──────── Data supplied

/-! ## Before the pass (R79 to R82) -/

theorem examineVad_lowers : s.ppc.Lowers (examineVad s).ppc := by
  have detach : s.ppc.Lowers (detachAdapter s).ppc := by
    rw [detachAdapter, adapterChanged_ppc]
    refine .redecided ?_
    rw [route_ppc]
    exact s.ppc.zeroBoth_lowers.trans (.of_charge (fun _ => id) rfl rfl rfl)
  have attach : s.ppc.Lowers (attachAdapter s).ppc := by
    rw [attachAdapter, adapterChanged_ppc]
    refine .redecided ?_
    rw [route_ppc]
    exact .of_charge (fun _ => id) rfl rfl rfl
  simp only [examineVad]
  repeat' split
  exacts [detach, .refl _, .of_charge (fun _ => id) rfl rfl rfl, attach, .of_charge (fun _ => id) rfl rfl rfl]

theorem examineAid_lowers : s.ppc.Lowers (examineAid s).ppc := by
  simp only [examineAid]
  split
  · rw [route_ppc]; exact .of_charge (fun _ => id) rfl rfl rfl
  · exact .refl _

/-! ## The caps of a pass (R89) -/

theorem qDown_mod (x : Nat) : qDown x % 32 = 0 := Nat.mul_mod_left _ _

theorem qDown_le (x : Nat) : qDown x ≤ x := Nat.div_mul_le_self _ _

theorem chargeCap_le : chargeCap s p ≤ 8064 := by
  unfold chargeCap; split <;> omega

theorem chargeCap_le_cap : chargeCap s p ≤ (s.ppc.charge.get p).cap := by
  have := qDown_le (s.ppc.charge.get p).cap
  unfold chargeCap; split <;> omega

/-- A pack with a charge cap is eligible: its path is FULL and its bay allows it. -/
theorem eligible_of_chargeCap (h : chargeCap s p ≠ 0) : (s.ppc.path.get p).mode = .full ∧ bayAllows s p = true := by
  have e : chargeEligible s p = true := by
    by_contra hn
    exact h (if_neg hn)
  simp only [chargeEligible, Bool.and_eq_true, decide_eq_true_iff] at e
  obtain ⟨⟨⟨-, full⟩, -⟩, bay⟩ := e
  exact ⟨full, bay⟩

/-- A boost cap is 0, or a multiple of 32 between 128 and 8064. -/
theorem boostCap_grid : OnGrid (boostCap s p) := by
  unfold boostCap
  split
  · next h =>
    simp only [boostEligible, Bool.and_eq_true, decide_eq_true_iff] at h
    obtain ⟨⟨-, low⟩, -⟩ := h
    have := qDown_mod (s.ppc.charge.get p).iDmax
    unfold OnGrid
    omega
  · exact .inl rfl

/-- A pack with a boost cap is eligible: its path is not OPEN and its bay allows it. -/
theorem eligible_of_boostCap (h : boostCap s p ≠ 0) : (s.ppc.path.get p).mode ≠ .opened ∧ bayAllows s p = true := by
  have e : boostEligible s p = true := by
    by_contra hn
    exact h (if_neg hn)
  simp only [boostEligible, canGive, Bool.and_eq_true, decide_eq_true_iff] at e
  obtain ⟨⟨⟨⟨⟨-, path, -⟩, -⟩, -⟩, -⟩, bay⟩ := e
  exact ⟨path, bay⟩

/-! ## What a pass writes (R90 to R93) -/

theorem share_le (bFirst : Bool) (total : Nat) (cap : Pack → Nat) (p : Pack) :
    (share bFirst (cap .a) (cap .b) total).get p ≤ cap p := by
  cases bFirst <;> cases p <;> exact Nat.min_le_left _ _

/-- A pass writes no setpoint, or charge setpoints out of a surplus, or a boost setpoint against a deficit, each from a
power within the power of the pack's cap (R90, R92, R93). -/
theorem passSetpoints_cases (s : State) (p : Pack) :
    (passSetpoints s).get p = noSetpoints ∨
      (0 ≤ headroom s ∧ ∃ power ≤ capPower s p (chargeCap s p),
        (passSetpoints s).get p = chargeSetpoint s p power) ∨
      (headroom s < 0 ∧ ∃ power ≤ capPower s p (boostCap s p),
        (passSetpoints s).get p = ⟨0, 0, boostCurrent power (packVolt s p) (boostCap s p)⟩) := by
  unfold passSetpoints
  split
  · exact .inl (by cases p <;> rfl)
  · split
    · next h =>
      exact .inr (.inl ⟨h, _, share_le (chargeBFirst s) _ (fun q => capPower s q (chargeCap s q)) p, by cases p <;> rfl⟩)
    · next h =>
      exact .inr (.inr ⟨not_le.1 h, _, share_le (boostBFirst s) _ (fun q => capPower s q (boostCap s q)) p,
        by cases p <;> rfl⟩)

────────────────

■ The problem
Above are the records; copy every line in them that holds the word "writes".

■ Output for this exercise
/-! ## What a pass writes (R90 to R93) -/
/-- A pass writes no setpoint, or charge setpoints out of a surplus, or a boost setpoint against a deficit, each from a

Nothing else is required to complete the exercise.